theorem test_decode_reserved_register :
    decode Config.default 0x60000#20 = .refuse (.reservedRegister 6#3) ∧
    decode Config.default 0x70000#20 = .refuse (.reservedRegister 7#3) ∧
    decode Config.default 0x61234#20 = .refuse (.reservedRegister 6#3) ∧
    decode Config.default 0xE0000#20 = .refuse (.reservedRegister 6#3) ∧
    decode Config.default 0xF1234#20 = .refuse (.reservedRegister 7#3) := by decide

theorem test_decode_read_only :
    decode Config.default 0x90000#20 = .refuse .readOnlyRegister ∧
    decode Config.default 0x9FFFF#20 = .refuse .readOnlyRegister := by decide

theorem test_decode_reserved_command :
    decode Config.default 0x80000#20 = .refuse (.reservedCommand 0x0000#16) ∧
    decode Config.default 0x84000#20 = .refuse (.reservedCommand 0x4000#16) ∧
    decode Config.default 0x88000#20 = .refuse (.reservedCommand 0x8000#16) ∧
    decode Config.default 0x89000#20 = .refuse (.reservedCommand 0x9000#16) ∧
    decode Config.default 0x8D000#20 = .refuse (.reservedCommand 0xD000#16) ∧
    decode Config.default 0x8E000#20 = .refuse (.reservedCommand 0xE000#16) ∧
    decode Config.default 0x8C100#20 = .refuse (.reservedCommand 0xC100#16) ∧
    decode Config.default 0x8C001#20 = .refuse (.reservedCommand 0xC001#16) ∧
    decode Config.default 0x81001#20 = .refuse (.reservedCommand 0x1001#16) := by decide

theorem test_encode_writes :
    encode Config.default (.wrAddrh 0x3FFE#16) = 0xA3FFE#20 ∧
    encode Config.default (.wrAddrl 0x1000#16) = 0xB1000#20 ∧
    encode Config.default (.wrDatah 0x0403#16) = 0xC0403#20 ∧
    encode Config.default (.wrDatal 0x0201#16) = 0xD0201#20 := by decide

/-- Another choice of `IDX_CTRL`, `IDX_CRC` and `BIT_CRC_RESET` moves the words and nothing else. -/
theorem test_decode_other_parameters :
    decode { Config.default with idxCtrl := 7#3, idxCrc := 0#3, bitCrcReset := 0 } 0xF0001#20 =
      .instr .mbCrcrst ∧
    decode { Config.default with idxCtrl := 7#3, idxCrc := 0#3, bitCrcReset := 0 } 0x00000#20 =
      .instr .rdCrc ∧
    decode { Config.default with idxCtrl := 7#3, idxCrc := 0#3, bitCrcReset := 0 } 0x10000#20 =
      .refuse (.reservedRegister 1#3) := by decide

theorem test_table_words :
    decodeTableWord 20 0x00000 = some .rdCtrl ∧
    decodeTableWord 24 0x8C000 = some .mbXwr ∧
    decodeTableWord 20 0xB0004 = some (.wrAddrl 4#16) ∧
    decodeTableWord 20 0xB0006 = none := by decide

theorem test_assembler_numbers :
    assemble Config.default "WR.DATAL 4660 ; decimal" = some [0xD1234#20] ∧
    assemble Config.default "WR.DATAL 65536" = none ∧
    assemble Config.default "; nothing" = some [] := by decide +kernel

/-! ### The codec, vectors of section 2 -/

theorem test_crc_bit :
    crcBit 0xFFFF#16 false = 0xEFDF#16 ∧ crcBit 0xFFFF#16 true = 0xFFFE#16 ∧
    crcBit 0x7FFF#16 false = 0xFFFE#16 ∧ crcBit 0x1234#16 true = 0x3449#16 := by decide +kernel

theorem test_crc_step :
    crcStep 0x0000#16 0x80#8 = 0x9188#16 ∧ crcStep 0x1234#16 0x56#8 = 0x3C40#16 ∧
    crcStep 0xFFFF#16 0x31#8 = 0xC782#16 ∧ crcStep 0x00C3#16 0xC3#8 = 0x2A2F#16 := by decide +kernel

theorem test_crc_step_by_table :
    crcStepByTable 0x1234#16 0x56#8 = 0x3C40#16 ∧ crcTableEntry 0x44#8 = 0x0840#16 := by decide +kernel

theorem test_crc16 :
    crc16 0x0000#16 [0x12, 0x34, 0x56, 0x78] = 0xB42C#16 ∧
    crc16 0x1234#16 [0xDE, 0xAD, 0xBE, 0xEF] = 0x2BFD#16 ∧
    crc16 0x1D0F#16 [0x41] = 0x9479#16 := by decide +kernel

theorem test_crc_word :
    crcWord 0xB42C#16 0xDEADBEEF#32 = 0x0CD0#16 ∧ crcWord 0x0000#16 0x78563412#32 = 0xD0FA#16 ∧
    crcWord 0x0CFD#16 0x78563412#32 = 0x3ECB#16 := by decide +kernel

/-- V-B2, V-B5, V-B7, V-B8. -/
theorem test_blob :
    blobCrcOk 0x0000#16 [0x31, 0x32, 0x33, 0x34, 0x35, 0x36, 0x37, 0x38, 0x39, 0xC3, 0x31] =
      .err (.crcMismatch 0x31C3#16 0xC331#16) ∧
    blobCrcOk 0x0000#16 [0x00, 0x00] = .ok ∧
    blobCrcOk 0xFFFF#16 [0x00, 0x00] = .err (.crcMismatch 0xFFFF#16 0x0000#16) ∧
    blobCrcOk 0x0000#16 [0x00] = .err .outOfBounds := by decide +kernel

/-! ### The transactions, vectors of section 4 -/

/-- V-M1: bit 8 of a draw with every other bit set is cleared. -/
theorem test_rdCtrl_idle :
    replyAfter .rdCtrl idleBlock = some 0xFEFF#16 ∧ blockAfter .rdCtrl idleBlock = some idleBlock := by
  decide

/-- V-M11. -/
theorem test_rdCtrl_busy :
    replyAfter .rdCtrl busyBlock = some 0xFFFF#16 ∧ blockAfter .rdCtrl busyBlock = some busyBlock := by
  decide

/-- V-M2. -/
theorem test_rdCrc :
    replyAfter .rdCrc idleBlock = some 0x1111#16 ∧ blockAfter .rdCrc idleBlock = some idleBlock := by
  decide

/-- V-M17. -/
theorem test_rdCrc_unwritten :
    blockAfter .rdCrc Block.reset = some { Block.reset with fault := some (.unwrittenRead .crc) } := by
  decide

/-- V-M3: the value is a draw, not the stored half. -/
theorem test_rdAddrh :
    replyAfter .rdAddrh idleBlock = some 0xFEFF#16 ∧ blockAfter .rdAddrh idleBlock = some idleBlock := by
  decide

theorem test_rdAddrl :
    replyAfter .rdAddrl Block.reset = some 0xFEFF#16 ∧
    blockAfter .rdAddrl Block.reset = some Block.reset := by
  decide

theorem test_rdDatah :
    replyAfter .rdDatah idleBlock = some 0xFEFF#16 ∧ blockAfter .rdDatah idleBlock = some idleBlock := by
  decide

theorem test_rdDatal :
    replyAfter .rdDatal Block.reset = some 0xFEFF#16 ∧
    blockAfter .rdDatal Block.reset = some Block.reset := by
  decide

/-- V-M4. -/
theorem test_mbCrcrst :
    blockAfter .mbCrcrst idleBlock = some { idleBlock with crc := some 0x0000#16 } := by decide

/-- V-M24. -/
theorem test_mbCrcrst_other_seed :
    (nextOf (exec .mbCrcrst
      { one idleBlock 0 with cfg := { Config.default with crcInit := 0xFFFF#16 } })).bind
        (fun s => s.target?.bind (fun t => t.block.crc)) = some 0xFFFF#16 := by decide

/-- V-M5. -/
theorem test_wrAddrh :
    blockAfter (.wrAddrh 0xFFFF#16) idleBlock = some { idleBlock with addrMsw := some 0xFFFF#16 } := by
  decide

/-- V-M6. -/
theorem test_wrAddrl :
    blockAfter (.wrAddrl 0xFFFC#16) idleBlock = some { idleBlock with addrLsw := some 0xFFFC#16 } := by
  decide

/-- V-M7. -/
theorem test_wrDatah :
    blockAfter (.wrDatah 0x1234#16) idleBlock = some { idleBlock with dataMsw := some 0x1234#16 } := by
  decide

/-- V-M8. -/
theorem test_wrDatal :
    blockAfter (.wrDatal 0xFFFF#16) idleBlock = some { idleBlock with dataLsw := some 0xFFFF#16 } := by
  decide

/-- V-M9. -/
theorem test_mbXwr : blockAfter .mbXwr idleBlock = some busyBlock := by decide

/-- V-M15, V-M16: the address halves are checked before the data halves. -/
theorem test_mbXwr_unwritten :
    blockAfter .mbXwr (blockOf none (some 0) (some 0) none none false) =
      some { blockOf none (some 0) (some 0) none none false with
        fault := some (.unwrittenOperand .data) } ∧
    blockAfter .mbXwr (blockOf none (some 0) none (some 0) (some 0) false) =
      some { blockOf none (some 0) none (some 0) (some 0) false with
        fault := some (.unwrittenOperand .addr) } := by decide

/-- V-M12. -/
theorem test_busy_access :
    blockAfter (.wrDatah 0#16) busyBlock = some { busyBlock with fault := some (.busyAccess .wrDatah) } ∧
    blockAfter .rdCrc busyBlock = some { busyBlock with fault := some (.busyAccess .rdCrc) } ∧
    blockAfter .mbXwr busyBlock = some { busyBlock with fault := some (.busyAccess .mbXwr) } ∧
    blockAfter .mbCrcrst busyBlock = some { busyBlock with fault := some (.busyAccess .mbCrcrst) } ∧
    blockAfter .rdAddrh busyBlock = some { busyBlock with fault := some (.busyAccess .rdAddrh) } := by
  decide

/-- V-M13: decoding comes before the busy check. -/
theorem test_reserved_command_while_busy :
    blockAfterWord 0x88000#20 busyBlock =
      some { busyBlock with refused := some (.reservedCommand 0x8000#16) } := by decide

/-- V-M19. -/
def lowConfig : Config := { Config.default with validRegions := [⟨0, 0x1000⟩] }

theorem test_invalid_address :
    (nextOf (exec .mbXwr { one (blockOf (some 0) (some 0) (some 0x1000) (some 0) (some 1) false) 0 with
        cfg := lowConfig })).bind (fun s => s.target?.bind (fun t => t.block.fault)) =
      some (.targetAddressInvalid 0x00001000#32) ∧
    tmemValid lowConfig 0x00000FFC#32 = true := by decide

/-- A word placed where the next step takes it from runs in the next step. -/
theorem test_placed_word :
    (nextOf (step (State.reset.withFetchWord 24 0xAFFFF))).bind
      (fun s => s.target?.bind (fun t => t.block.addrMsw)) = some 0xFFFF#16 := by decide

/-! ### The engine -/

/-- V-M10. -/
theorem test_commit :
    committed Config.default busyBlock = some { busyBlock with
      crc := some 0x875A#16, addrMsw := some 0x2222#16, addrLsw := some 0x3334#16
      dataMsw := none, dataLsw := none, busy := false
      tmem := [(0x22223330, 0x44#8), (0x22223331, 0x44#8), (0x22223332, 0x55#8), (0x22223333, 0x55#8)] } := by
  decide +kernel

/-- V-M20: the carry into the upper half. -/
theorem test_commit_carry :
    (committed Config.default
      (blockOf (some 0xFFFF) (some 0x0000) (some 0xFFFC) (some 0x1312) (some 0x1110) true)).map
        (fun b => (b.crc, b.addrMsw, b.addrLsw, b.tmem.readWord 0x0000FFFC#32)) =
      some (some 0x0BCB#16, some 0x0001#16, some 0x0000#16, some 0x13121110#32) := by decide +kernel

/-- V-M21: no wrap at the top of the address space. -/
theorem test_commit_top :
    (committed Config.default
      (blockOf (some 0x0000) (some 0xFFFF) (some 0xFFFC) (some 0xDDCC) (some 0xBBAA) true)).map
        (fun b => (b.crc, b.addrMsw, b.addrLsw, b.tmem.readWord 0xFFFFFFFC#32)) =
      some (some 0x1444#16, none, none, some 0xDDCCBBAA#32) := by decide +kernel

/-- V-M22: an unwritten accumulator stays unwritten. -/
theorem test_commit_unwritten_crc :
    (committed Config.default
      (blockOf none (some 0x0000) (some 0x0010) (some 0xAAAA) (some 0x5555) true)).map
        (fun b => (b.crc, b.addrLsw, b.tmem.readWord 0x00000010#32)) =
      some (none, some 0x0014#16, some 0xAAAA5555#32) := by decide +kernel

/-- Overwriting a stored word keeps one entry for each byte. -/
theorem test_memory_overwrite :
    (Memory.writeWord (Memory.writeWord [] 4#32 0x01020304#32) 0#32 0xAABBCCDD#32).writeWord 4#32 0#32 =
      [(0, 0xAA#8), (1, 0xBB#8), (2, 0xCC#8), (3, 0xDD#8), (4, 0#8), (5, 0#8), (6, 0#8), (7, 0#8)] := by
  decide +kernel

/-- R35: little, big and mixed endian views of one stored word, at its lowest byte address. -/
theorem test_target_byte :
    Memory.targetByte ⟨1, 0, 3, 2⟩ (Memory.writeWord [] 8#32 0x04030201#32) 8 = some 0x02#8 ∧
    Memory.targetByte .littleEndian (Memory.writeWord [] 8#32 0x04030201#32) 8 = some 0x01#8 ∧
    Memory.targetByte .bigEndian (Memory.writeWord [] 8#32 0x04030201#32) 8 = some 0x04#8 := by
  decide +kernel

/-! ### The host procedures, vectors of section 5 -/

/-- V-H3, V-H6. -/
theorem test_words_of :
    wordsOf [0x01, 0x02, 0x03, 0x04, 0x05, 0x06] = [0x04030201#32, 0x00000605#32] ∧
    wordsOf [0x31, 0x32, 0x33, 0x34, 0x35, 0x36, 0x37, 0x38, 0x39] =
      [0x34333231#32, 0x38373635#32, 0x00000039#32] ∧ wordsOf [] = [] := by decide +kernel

+++

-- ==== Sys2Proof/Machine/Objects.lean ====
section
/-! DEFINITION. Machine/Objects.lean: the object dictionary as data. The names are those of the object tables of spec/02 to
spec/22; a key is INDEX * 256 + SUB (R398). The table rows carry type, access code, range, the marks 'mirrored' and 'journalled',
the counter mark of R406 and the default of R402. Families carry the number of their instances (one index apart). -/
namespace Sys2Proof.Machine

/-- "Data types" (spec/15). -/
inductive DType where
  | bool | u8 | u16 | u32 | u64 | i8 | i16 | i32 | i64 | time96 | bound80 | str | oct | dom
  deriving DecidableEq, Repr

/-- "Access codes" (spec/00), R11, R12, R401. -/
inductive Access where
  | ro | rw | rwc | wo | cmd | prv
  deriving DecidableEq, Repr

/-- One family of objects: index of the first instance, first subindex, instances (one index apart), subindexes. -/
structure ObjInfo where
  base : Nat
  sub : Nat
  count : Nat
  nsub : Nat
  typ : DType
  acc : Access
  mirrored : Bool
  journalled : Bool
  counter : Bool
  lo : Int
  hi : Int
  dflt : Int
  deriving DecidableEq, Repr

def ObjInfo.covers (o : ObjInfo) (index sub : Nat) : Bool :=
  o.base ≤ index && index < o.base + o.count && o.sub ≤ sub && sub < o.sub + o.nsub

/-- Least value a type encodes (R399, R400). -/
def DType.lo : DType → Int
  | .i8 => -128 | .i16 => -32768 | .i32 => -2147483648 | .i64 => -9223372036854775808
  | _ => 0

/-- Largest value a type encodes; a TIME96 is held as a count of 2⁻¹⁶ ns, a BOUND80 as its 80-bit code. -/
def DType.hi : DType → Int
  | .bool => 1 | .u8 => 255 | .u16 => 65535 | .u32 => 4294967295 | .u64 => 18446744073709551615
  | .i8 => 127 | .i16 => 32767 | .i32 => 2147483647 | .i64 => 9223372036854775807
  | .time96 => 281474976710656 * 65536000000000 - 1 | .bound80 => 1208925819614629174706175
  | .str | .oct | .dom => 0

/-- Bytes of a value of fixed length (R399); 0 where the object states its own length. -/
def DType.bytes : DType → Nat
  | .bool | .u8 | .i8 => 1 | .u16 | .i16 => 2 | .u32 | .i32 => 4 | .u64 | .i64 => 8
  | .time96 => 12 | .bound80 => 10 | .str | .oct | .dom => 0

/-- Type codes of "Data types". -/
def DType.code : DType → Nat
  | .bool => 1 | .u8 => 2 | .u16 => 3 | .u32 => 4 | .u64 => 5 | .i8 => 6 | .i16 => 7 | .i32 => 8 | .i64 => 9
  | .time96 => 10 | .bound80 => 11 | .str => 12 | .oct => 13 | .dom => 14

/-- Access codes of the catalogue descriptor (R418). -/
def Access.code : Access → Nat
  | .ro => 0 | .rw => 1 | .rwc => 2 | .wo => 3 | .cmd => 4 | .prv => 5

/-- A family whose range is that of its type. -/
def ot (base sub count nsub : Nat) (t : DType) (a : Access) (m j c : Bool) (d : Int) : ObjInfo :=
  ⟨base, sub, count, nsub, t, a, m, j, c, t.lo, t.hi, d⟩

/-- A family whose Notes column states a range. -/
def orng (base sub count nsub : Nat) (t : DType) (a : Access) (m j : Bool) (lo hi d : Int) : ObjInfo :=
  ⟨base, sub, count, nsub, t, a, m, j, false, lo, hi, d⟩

+++

From the entries above, extract only the lines running from the one containing "decodeTableWord 24 0x8C000" through the one containing "crcBit 0xFFFF#16 false", inclusive.

» Reply to the exercise
    decodeTableWord 24 0x8C000 = some .mbXwr ∧
    decodeTableWord 20 0xB0004 = some (.wrAddrl 4#16) ∧
    decodeTableWord 20 0xB0006 = none := by decide

theorem test_assembler_numbers :
    assemble Config.default "WR.DATAL 4660 ; decimal" = some [0xD1234#20] ∧
    assemble Config.default "WR.DATAL 65536" = none ∧
    assemble Config.default "; nothing" = some [] := by decide +kernel

/-! ### The codec, vectors of section 2 -/

theorem test_crc_bit :
    crcBit 0xFFFF#16 false = 0xEFDF#16 ∧ crcBit 0xFFFF#16 true = 0xFFFE#16 ∧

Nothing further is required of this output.